News and Opinion from Sisters, Oregon
At least one Sisters school is likely to participate in a new program intended to make the Deschutes Public Library System (DPLS) more accessible to students. One purpose is to improve students’ research skills.
DPLS Director Michael Gaston is making the rounds of Deschutes County school boards to explain the project. He spoke briefly to the Sisters School Board at its March 7 meeting.
Three of the 28 schools in the county will be selected for the first year, 2005-06.
Schools must apply for the program and must meet certain basic criteria to be eligible for selection. Sisters Superintendent Ted Thonstad said last week he thought both the district’s high school and its middle school might apply.
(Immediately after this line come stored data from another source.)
-- ==== Sys2Proof/Machine/Log.lean ====
section
/-! DEFINITION. The capture log and its readers: taking a capture request, the level check, and the LOG requests
(chapters 1 and 2). -/

namespace Sys2Proof.Machine

/-! ### Taking a capture request -/

/-- A distance of sequence numbers, modulo 2^32 (R6). -/
def distance (x r : Seq) : Nat := (x - r).toNat

/-- Records held: head - tail (R5). -/
def CaptureLog.held (l : CaptureLog) : Nat := distance l.head l.tail

/-- A reader's unread count: head - cursor (R25). -/
def CaptureLog.unread (l : CaptureLog) (r : Reader) : Nat := distance l.head r.cursor

/-- Whether a KEEP reader of some session stands at the tail (R10). -/
def State.tailPinned (s : State) : Bool :=
  allPorts.any (fun p => match s.reader p with
    | none => false
    | some r => decide (r.mode = .keep ∧ r.cursor = s.log.tail))

/-- The level check of one reader (R31), with LOG_LEVEL at the setting of the flag (R32). -/
def State.levelCheck (s : State) (p : PortId) : State :=
  match s.reader p with
  | none => s
  | some r =>
    if s.log.unread r < r.watermark then s.setReader p (some { r with level := false })
    else if r.level then s
    else (s.setReader p (some { r with level := true })).raiseTo p .logLevel

/-- The level check of every reader (R11). -/
def State.levelChecks (s : State) : State := allPorts.foldl State.levelCheck s

/-- Lap one reader when it is LOSSY and its cursor equalled the old tail (R12, R33). -/
def State.lap (oldTail : Seq) (s : State) (p : PortId) : State :=
  match s.reader p with
  | none => s
  | some r =>
    if r.mode = .lossy ∧ r.cursor = oldTail then
      (s.setReader p (some { r with cursor := r.cursor + 1, lost := saturate Config.counterLimit r.lost })).raiseTo p
        .logLapped
    else s

/-- Evict the tail record and lap the readers that stood there (R12). -/
def State.evict (s : State) : State :=
  allPorts.foldl (State.lap s.log.tail)
    (s.setLog { s.log with records := s.log.records.tail, tail := s.log.tail + 1 })

/-- The record that the log forms from a capture request (R1, R7). -/
def Capture.record (c : Capture) (seq : Seq) : Record :=
  { seq := seq, stamp := c.stamp, cause := c.cause, values := c.values }

/-- Write the record with seq = head, then check every reader's level (R11). -/
def State.write (s : State) (c : Capture) : State :=
  (s.setLog { s.log with records := s.log.records ++ [c.record s.log.head], head := s.log.head + 1 }).levelChecks

/-- Drop the capture: count it and raise LOG_DROP to every session with a reader (R13, R15, R16). -/
def State.drop (s : State) : State :=
  (s.setLog { s.log with drops := saturate Config.counterLimit s.log.drops }).raiseToReaders .logDrop

/-- The log takes a capture request: write, evict and write, or drop (R10). The outcome is the seq, or none when dropped. -/
def State.capture (s : State) (c : Capture) : State × Option Seq :=
  if s.log.held < Config.logCapacity then (s.write c, some s.log.head)
  else if s.tailPinned then (s.drop, none)
  else (s.evict.write c, some s.log.head)

/-! ### Captures under way (R8, R9, R14) -/

/-- The log takes a capture request, and its requester receives the outcome: a channel counts a drop, the others do nothing
(R14, R59). -/
def State.handOver (s : State) (c : Capture) : State × Option Seq :=
  let out := s.capture c
  match out.2, c.cause with
  | none, .trigger n _ =>
    let x := out.1.channel n
    (out.1.setChannel n { x with dropped := saturate Config.counterLimit x.dropped }, none)
  | none, .mark => out
  | none, .host _ => out
  | some _, _ => out

/-- The captures `now` reach the log one after the other, each as one whole happening (R10); `rest` stays under way. -/
def State.arrive (s : State) (now rest : List Capture) : State :=
  now.foldl (fun t c => (t.handOver c).1) { s with underway := rest }

/-- The captures that `first` names, in its order, then the others as they stand (R9, log entry 3). -/
def arranged : List Cause → List Capture → List Capture
  | [], captures => captures
  | x :: first, captures =>
    captures.filter (fun c => decide (c.cause = x)) ++ arranged first (captures.filter (fun c => !decide (c.cause = x)))

/-- The captures under way reach the log as a command orders it (R9). R65 gives the captures of two firings of one tick
"consecutive sequence numbers"; R9 lets the captures of a tick reach the log in either order, and the model follows it: a third
capture of the tick can be placed between the two (log entry 30). -/
def State.reachLog (s : State) (order : LogOrder) : State :=
  let captures := arranged order.first s.underway
  s.arrive (captures.take (captures.length - order.later)) (captures.drop (captures.length - order.later))

/-- Every capture under way reaches the log, as they were requested. -/
def State.allReachLog (s : State) : State := s.arrive s.underway []

/-- The captures of channel `n` under way reach the log. -/
def State.channelReachesLog (s : State) (n : ChannelId) : State :=
  let own := fun c : Capture => match c.cause with
    | .trigger m _ => decide (m = n)
    | .mark => false
    | .host _ => false
  s.arrive (s.underway.filter own) (s.underway.filter (fun c => !own c))

/-! ### Sampling (R3, R58) -/

/-- The value entry of one axis as it stands (R58). -/
def State.sampleAxis (s : State) (n : AxisId) : ValueEntry :=
  let x := s.axis n
  { axis := n, count := x.count, turns := if x.span = 0 then none else some x.turns, faulted := decide (x.state = .faulted) }

/-- One value entry for each axis of a set, in ascending axis order (R3). -/
def State.sampleAxes (s : State) (set : AxisSet) : List ValueEntry :=
  (allAxes.filter (fun n : AxisId => inSet set n.val)).map s.sampleAxis

/-! ### The LOG requests (R21, R27 to R29, R34 to R38, R42, R186) -/

/-- R27, R28: the watermark field. -/
def watermarkAt (payload : List Byte) : Nat := natAt payload 2 2

/-- LOG_SUBSCRIBE (R27, R28). -/
def logSubscribeBody (p : PortId) (_ : Session) (payload : List Byte) (s : State) : Answer := do
  let mode ← codeField readerMode? payload 0
  let oldest ← codeField startOldest? payload 1
  require (decide (1 ≤ watermarkAt payload ∧ watermarkAt payload ≤ Config.logCapacity)) .outOfRange
  let cursor := if oldest then s.log.tail else s.log.head
  let t := (s.setReader p (some { mode := mode, cursor := cursor, watermark := watermarkAt payload, level := false,
                                  lost := 0 })).levelCheck p
  return (bytesOfNat 4 cursor.toNat ++ bytesOfNat 4 s.log.head.toNat ++ bytesOfNat 4 s.log.tail.toNat, t)

/-- Step 7 for the requests of a reader: NOT_SUBSCRIBED without one (R42). -/
def requireReader (ses : Session) : Checked Reader :=
  match ses.reader with
  | some r => .ok r
  | none => .error .notSubscribed

/-- LOG_UNSUBSCRIBE (R29). -/
def logUnsubscribeBody (p : PortId) (ses : Session) (_ : List Byte) (s : State) : Answer := do
  let r ← requireReader ses
  return (bytesOfNat 4 r.cursor.toNat ++ bytesOfNat 2 r.lost, s.setReader p none)

/-- The records of a list taken in order while their encoded lengths fit the space (R35). -/
def fitting : Nat → List Record → List Record
  | _, [] => []
  | space, r :: rest => if r.size ≤ space then r :: fitting (space - r.size) rest else []

/-- The records LOG_FETCH selects: from cursor + skip, at most `max`, as far as they fit (R34, R35). -/
def CaptureLog.fetch (l : CaptureLog) (r : Reader) (skip max : Nat) : List Record :=
  fitting Config.fetchRecordSpace ((l.records.drop (distance r.cursor l.tail + skip)).take max)

/-- LOG_FETCH (R34 to R36). -/
def logFetchBody (_ : PortId) (ses : Session) (payload : List Byte) (s : State) : Answer := do
  let max := natAt payload 1 1
  require (decide (1 ≤ max ∧ max ≤ 4)) .outOfRange
  let r ← requireReader ses
  let records := s.log.fetch r (natAt payload 0 1) max
  return (bytesOfNat 4 r.cursor.toNat ++ bytesOfNat 4 s.log.head.toNat ++ bytesOfNat 2 r.lost ++
            [byteOfFlag r.level, byteOfNat records.length] ++ records.flatMap Record.bytes, s)

/-- How LOG_RELEASE reads the distance of n + 1 from the cursor (R6, R37). -/
inductive ReleaseReading where
  | moves | stale | beyond
  deriving DecidableEq, Repr

/-- The reading of R37, with the unread count `u`. -/
def releaseReading (d u : Nat) : ReleaseReading :=
  if d = 0 ∨ 2147483648 ≤ d then .stale else if d ≤ u then .moves else .beyond

/-- LOG_RELEASE (R37, R38). The range check has a reference only when a reader exists (R42, R173). -/
def logReleaseBody (p : PortId) (ses : Session) (payload : List Byte) (s : State) : Answer := do
  let r ← requireReader ses
  let next : Seq := BitVec.ofNat 32 (natAt payload 0 4) + 1
  match releaseReading (distance next r.cursor) (s.log.unread r) with
  | .beyond => .error .outOfRange
  | .stale => return ([1] ++ bytesOfNat 4 r.cursor.toNat ++ bytesOfNat 4 s.log.head.toNat, s)
  | .moves =>
    return ([0] ++ bytesOfNat 4 next.toNat ++ bytesOfNat 4 s.log.head.toNat,
            (s.setReader p (some { r with cursor := next })).levelCheck p)

/-- LOG_STATUS (R21). -/
def logStatusBody (_ : PortId) (ses : Session) (_ : List Byte) (s : State) : Answer :=
  let fixed := bytesOfNat 4 s.log.tail.toNat ++ bytesOfNat 4 s.log.head.toNat ++ bytesOfNat 2 s.log.drops
  match ses.reader with
  | none => .ok (fixed ++ [byteOfFlag false], s)
  | some r =>
    .ok (fixed ++ [byteOfFlag true, r.mode.code] ++ bytesOfNat 4 r.cursor.toNat ++ bytesOfNat 2 r.watermark ++
           bytesOfNat 2 r.lost ++ [byteOfFlag r.level], s)

def logSubscribeServer : Server := sessionRequest 4 logSubscribeBody
def logUnsubscribeServer : Server := sessionRequest 0 logUnsubscribeBody
def logFetchServer : Server := sessionRequest 2 logFetchBody
def logReleaseServer : Server := sessionRequest 4 logReleaseBody
def logStatusServer : Server := sessionRequest 0 logStatusBody

end Sys2Proof.Machine
end

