-- ==== Sys2Proof/Machine/Dispatch.lean ====
section
/-! DEFINITION. The meaning of every command: one arm per row of spec/opcode_table.json. -/

namespace Sys2Proof.Machine

def exec (i : Instr) (s : State) : Host.Outcome State Fault Refusal :=
  match i with
  | .pinReset => Sys2Proof.Machine.execPinReset s
  | .portUnblock p => Sys2Proof.Machine.execPortUnblock p s
  | .transactionBegin p => Sys2Proof.Machine.execTransactionBegin p s
  | .statusByteShifted p received => Sys2Proof.Machine.execStatusByteShifted p received s
  | .responseDelivered p received => Sys2Proof.Machine.execResponseDelivered p received s
  | .transactionEnd p received => Sys2Proof.Machine.execTransactionEnd p received s
  | .unknownCommand p code tag payload => Sys2Proof.Machine.execUnknownCommand p code tag payload s
  | .openSession p tag payload => Sys2Proof.Machine.execOpenSession p tag payload s
  | .closeSession p tag payload => Sys2Proof.Machine.execCloseSession p tag payload s
  | .ping p tag payload => Sys2Proof.Machine.execPing p tag payload s
  | .deviceInfo p tag payload => Sys2Proof.Machine.execDeviceInfo p tag payload s
  | .deviceReset p tag payload => Sys2Proof.Machine.execDeviceReset p tag payload s
  | .claim p tag payload => Sys2Proof.Machine.execClaim p tag payload s
  | .release p tag payload => Sys2Proof.Machine.execRelease p tag payload s
  | .whoOwns p tag payload => Sys2Proof.Machine.execWhoOwns p tag payload s
  | .sessionExpiry p => Sys2Proof.Machine.execSessionExpiry p s
  | .axisSetup p tag payload => Sys2Proof.Machine.execAxisSetup p tag payload s
  | .axisSpan p tag payload => Sys2Proof.Machine.execAxisSpan p tag payload s
  | .axisPreset p tag payload => Sys2Proof.Machine.execAxisPreset p tag payload s
  | .axisClearFault p tag payload => Sys2Proof.Machine.execAxisClearFault p tag payload s
  | .axisRead p tag payload => Sys2Proof.Machine.execAxisRead p tag payload s
  | .snap p tag payload => Sys2Proof.Machine.execSnap p tag payload s
  | .axisLevelChange n input => Sys2Proof.Machine.execAxisLevelChange n input s
  | .gatePulseEnd g => Sys2Proof.Machine.execGatePulseEnd g s
  | .cmpSetup p tag payload => Sys2Proof.Machine.execCmpSetup p tag payload s
  | .cmpEnable p tag payload => Sys2Proof.Machine.execCmpEnable p tag payload s
  | .cmpDisable p tag payload => Sys2Proof.Machine.execCmpDisable p tag payload s
  | .cmpStatus p tag payload => Sys2Proof.Machine.execCmpStatus p tag payload s
  | .gateSetup p tag payload => Sys2Proof.Machine.execGateSetup p tag payload s
  | .gateSet p tag payload => Sys2Proof.Machine.execGateSet p tag payload s
  | .gateStatus p tag payload => Sys2Proof.Machine.execGateStatus p tag payload s
  | .trigLevelChange l raw channels => Sys2Proof.Machine.execTrigLevelChange l raw channels s
  | .burstStep step => Sys2Proof.Machine.execBurstStep step s
  | .trigSetup p tag payload => Sys2Proof.Machine.execTrigSetup p tag payload s
  | .trigLineFilter p tag payload => Sys2Proof.Machine.execTrigLineFilter p tag payload s
  | .trigArm p tag payload => Sys2Proof.Machine.execTrigArm p tag payload s
  | .trigDisarm p tag payload => Sys2Proof.Machine.execTrigDisarm p tag payload s
  | .trigFire p tag payload => Sys2Proof.Machine.execTrigFire p tag payload s
  | .trigStatus p tag payload => Sys2Proof.Machine.execTrigStatus p tag payload s
  | .logSubscribe p tag payload => Sys2Proof.Machine.execLogSubscribe p tag payload s
  | .logUnsubscribe p tag payload => Sys2Proof.Machine.execLogUnsubscribe p tag payload s
  | .logFetch p tag payload => Sys2Proof.Machine.execLogFetch p tag payload s
  | .logRelease p tag payload => Sys2Proof.Machine.execLogRelease p tag payload s
  | .logStatus p tag payload => Sys2Proof.Machine.execLogStatus p tag payload s
  | .timeRead p tag payload => Sys2Proof.Machine.execTimeRead p tag payload s
  | .alignArm p tag payload => Sys2Proof.Machine.execAlignArm p tag payload s
  | .alignCancel p tag payload => Sys2Proof.Machine.execAlignCancel p tag payload s
  | .markSetup p tag payload => Sys2Proof.Machine.execMarkSetup p tag payload s
  | .markPulse p tag payload => Sys2Proof.Machine.execMarkPulse p tag payload s
  | .markPulseEnd => Sys2Proof.Machine.execMarkPulseEnd s
  | .recognisedEdge events log => Sys2Proof.Machine.execRecognisedEdge events log s
  | .recognizerRearm => Sys2Proof.Machine.execRecognizerRearm s
  | .eventMask p tag payload => Sys2Proof.Machine.execEventMask p tag payload s
  | .eventRead p tag payload => Sys2Proof.Machine.execEventRead p tag payload s
  | .eventAck p tag payload => Sys2Proof.Machine.execEventAck p tag payload s
  | .tickCountAdvance => Sys2Proof.Machine.execTickCountAdvance s
  | .markLineChange outside => Sys2Proof.Machine.execMarkLineChange outside s

end Sys2Proof.Machine
end

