-- ==== Sys2Proof/Machine/Core.lean ====
section
/-! DEFINITION. The machine as the host's interface reads it. -/

def Sys2Proof.core : Host.Core :=
  { State := Sys2Proof.Machine.State, Fault := Sys2Proof.Machine.Fault, Refusal := Sys2Proof.Machine.Refusal,
    step := Sys2Proof.Machine.step, reset := Sys2Proof.Machine.State.reset }
end

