-- ==== Sys2Proof/Safety.lean ====
section
/-! DEFINITION. What holds of the part between any two commands: the invariants the spec states about each kind of state, in the
terms the statements use. -/

namespace Sys2Proof.Machine

/-! ### Capture log and readers -/

/-- Records numbered one after the other from `seq` (R5, R7). -/
def consecutive : Seq → List Record → Prop
  | _, [] => True
  | seq, r :: rest => r.seq = seq ∧ consecutive (seq + 1) rest

/-- The window: at most 256 records, numbered from the tail to head - 1 without gaps (R5). -/
def CaptureLog.ok (l : CaptureLog) : Prop :=
  l.records.length = l.held ∧ l.held ≤ Config.logCapacity ∧ consecutive l.tail l.records ∧ l.drops ≤ Config.counterLimit

/-- A reader: its cursor lies from tail to head (R26), its fields are in range (R25), a KEEP reader has lost nothing (R33), and the
level flag stands as the level check leaves it (R31). -/
def Reader.ok (l : CaptureLog) (r : Reader) : Prop :=
  distance r.cursor l.tail ≤ l.held ∧ 1 ≤ r.watermark ∧ r.watermark ≤ Config.logCapacity ∧ r.lost ≤ Config.counterLimit ∧
    (r.mode = .keep → r.lost = 0) ∧ (r.level = true ↔ r.watermark ≤ l.unread r)

/-- Every reader is as R25, R26, R31 and R33 state. -/
def State.readersOk (s : State) : Prop := ∀ p r, s.reader p = some r → r.ok s.log

/-! ### Trigger channels -/

/-- The ranges of a channel's configuration (R43, R47). -/
def ChannelConfig.ok (c : ChannelId) (k : ChannelConfig) : Prop :=
  1 ≤ k.burstCount ∧ k.burstCount ≤ 127 ∧ 1 ≤ k.interval ∧ k.interval ≤ 65535 ∧ inSet k.prereqs c = false

/-- A channel's run state (R43, R49, R54): outstanding prerequisites exactly in WAITING and among the configured ones, burst
progress exactly in BURSTING and in range, counters in range. -/
def Channel.ok (c : ChannelId) (x : Channel) : Prop :=
  x.config.ok c ∧ (x.outstanding ≠ 0 ↔ x.state = .waiting) ∧ x.outstanding &&& ~~~x.config.prereqs = 0 ∧
    (x.state = .bursting →
      1 ≤ x.remaining ∧ x.remaining ≤ 126 ∧ x.nextIndex + x.remaining = x.config.burstCount ∧ 1 ≤ x.countdown ∧
        x.countdown ≤ x.config.interval) ∧
    (x.state ≠ .bursting → x.remaining = 0 ∧ x.nextIndex = 0 ∧ x.countdown = 0 ∧ x.stepDue = false) ∧
    x.ignored ≤ Config.counterLimit ∧ x.dropped ≤ Config.counterLimit

/-- Every channel is as R43, R49 and R54 state. -/
def State.channelsOk (s : State) : Prop := ∀ c, (s.channel c).ok c

/-! ### Axes -/

/-- An axis: its count within its mode's range, its cause exactly in FAULTED, OFF exactly in mode OFF, an overranged axis linear
and at a limit (R70, R76, R77). -/
def Axis.ok (x : Axis) : Prop :=
  x.inRange x.count = true ∧ x.span ≠ 1 ∧ x.span ≤ Config.maxSpan ∧ x.filter ≤ 15 ∧ x.sampleFilter ≤ 15 ∧ x.phaseErrors ≤ Config.countLimit ∧
    (x.cause ≠ .none ↔ x.state = .faulted) ∧ (x.mode = .off ↔ x.state = .off) ∧
    (x.cause = .overrange → x.span = 0 ∧ (x.count = Config.linearMax ∨ x.count = Config.linearMin))

/-- Every axis is as R70, R76 and R77 state. -/
def State.axesOk (s : State) : Prop := ∀ n, (s.axis n).ok

/-! ### Compare entries and gates -/

/-- An entry: met false in DISABLED, met equal to its condition on its axis's count in ENABLED (R92), counts in range, bound b
0 where it is not used (R93). -/
def Entry.ok (s : State) (x : Entry) : Prop :=
  (x.enabled = false → x.met = false) ∧ (x.enabled = true → x.met = x.condition (s.axis x.axis).count) ∧
    x.hits ≤ Config.countLimit ∧ x.suppressed ≤ Config.countLimit ∧ (x.kind.usesB = false → x.b = 0)

/-- Every entry is as R92 and R93 state. -/
def State.entriesOk (s : State) : Prop := ∀ e, (s.entry e).ok s

/-- A gate: its output as its mode gives it, pulse remaining 0 outside PULSE and never above its width, widths in range (R106). -/
def Gate.ok (s : State) (x : Gate) : Prop :=
  x.output = s.gateLevel x ∧ (x.mode ≠ .pulse → x.remaining = 0) ∧ x.remaining ≤ x.width ∧ 1 ≤ x.width ∧ x.width ≤ 65535 ∧
    (x.endDue = true → x.remaining = 1)

/-- Every gate is as R106 states. -/
def State.gatesOk (s : State) : Prop := ∀ g, (s.gate g).ok s

/-! ### MARK unit and timebase -/

/-- The drive and the recognizer (R123, R126). -/
def MarkUnit.ok (m : MarkUnit) : Prop :=
  (m.drive = .idle → m.remaining = 0 ∧ m.endDue = false) ∧
    (m.drive = .driving → 1 ≤ m.remaining ∧ m.remaining ≤ Config.markPulseTicks) ∧
    (m.recognizer = .ready → m.lowRun ≤ 3) ∧ (m.recognizer = .held → m.highRun ≤ 3) ∧
    (m.sampled = .rearmed → m.recognizer = .ready ∧ m.lowRun = 0 ∧ m.drive = .idle)

/-- While the align state is IDLE the preload is 0 (R119, R120, R130, R131). -/
def Timebase.ok (t : Timebase) : Prop := t.align = .idle → t.preload = 0

/-! ### Sessions, claims and event records -/

/-- No two open sessions share a rank (R132). -/
def State.ranksDistinct (s : State) : Prop :=
  ∀ p q a b, s.session p = some a → s.session q = some b → a.rank = b.rank → p = q

/-- Every owner is an open session (R144). -/
def State.ownersOpen (s : State) : Prop := ∀ r p, s.owner r = some p → (s.session p).isSome = true

/-- The idle timer lies from 0 to the limit; with a limit of 0 it stays 0 (R132, R135). -/
def State.timersOk (s : State) : Prop := ∀ p ses, s.session p = some ses → ses.elapsed ≤ ses.limitTicks

/-- Counts of at most 255, and empty sets where the count is 0 (R151). -/
def EventRecords.ok (r : EventRecords) : Prop :=
  (∀ k, r.count k ≤ Config.countLimit) ∧ (r.trigFired.count = 0 → r.trigFired.members = 0) ∧
    (r.trigIgnored.count = 0 → r.trigIgnored.members = 0) ∧
    (r.burstEnd.count = 0 → r.burstEnd.complete = 0 ∧ r.burstEnd.cut = 0) ∧ (r.cmpHit.count = 0 → r.cmpHit.members = 0) ∧
    (r.axisFault.count = 0 → r.axisFault.members = 0) ∧ (r.claimLost.count = 0 → r.claimLost.members = 0)

/-- Every session's records are as R151 states. -/
def State.recordsOk (s : State) : Prop := ∀ p ses, s.session p = some ses → ses.records.ok

/-- What a park leaves stays so while a resource has no owner: a channel DISARMED (R68), an entry DISABLED (R113), a gate MANUAL
and INACTIVE (R114), MARK with no armed alignment (R130). -/
def State.unownedParked (s : State) : Prop :=
  (∀ c, s.owner (.channel c) = none → (s.channel c).state = .disarmed) ∧
    (∀ e, s.owner (.entry e) = none → (s.entry e).enabled = false) ∧
    (∀ g, s.owner (.gate g) = none → (s.gate g).mode = .manual ∧ (s.gate g).output = .inactive) ∧
    (s.owner .mark = none → s.time.align = .idle)

/-! ### Host ports -/

/-- A port: at most four outstanding (R162), and a chosen response is the one at the head of its queue (R163, R165, R170). -/
def Port.ok (q : Port) : Prop :=
  q.outstanding ≤ Config.maxOutstanding ∧
    (∀ t r, q.receive = .inTransaction t → t.chosen = some r → q.responses.head? = some r)

/-- Every port is as R162 states. -/
def State.portsOk (s : State) : Prop := ∀ p, (s.port p).ok

/-! ### The whole part -/

/-- Everything above. -/
structure State.Inv (s : State) : Prop where
  log : s.log.ok
  readers : s.readersOk
  channels : s.channelsOk
  axes : s.axesOk
  entries : s.entriesOk
  gates : s.gatesOk
  mark : s.mark.ok
  time : s.time.ok
  ranks : s.ranksDistinct
  owners : s.ownersOpen
  timers : s.timersOk
  records : s.recordsOk
  parked : s.unownedParked
  ports : s.portsOk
The cost for participating schools should be minimal. The library system would install two computers in each school, one a reference workstation for research and the other a circulation station. The system will also train school media center managers in the use of theequipment.
Students or school staff members could use the reference computer to search the DPLS collection of 150,000 titles “using the online catalog.” Materials they request would be forwarded to their school within a day via the library system’s courierservice.
“The program is designed to build upon the existing school media centers,” Gaston says in a general letter to school officials. “A minimum level of school funding for the media center will be required as a condition of eligibility, including at least part-time paid staffing and a basic level of investment in the local school library collection.”
The library system is describing the project as an experiment. It will be evaluated after the first year and expanded if it works well. The application deadline for the first year is April 15.
Gaston told The Nugget last week that the program has been put together primarily by his Youth Services staff. He said one of its purposes is to encourage schools to invest more in their own media centers.
“I’m its (the program’s) biggest supporter,” he declared.
Sisters Middle School Principal Lora Nordquist said last week she’s “99 percent certain” that her school will apply to participate the first year. She sees one of the program’s chief advantages as being “some good support services from Deschutes Public Library about using research materials.”
“The Internet has been the bane of research in a lot of ways,” she said, “because without really careful teaching there’s too much information. It’s so unfiltered and kids really need help.
“And they tend to reject books…as good sources of information. So this is one of the things that might be really valuable about (the DPLS program) — to help us help kids develop better research skills and understand the range of materials that could be helpful to them in doing research.”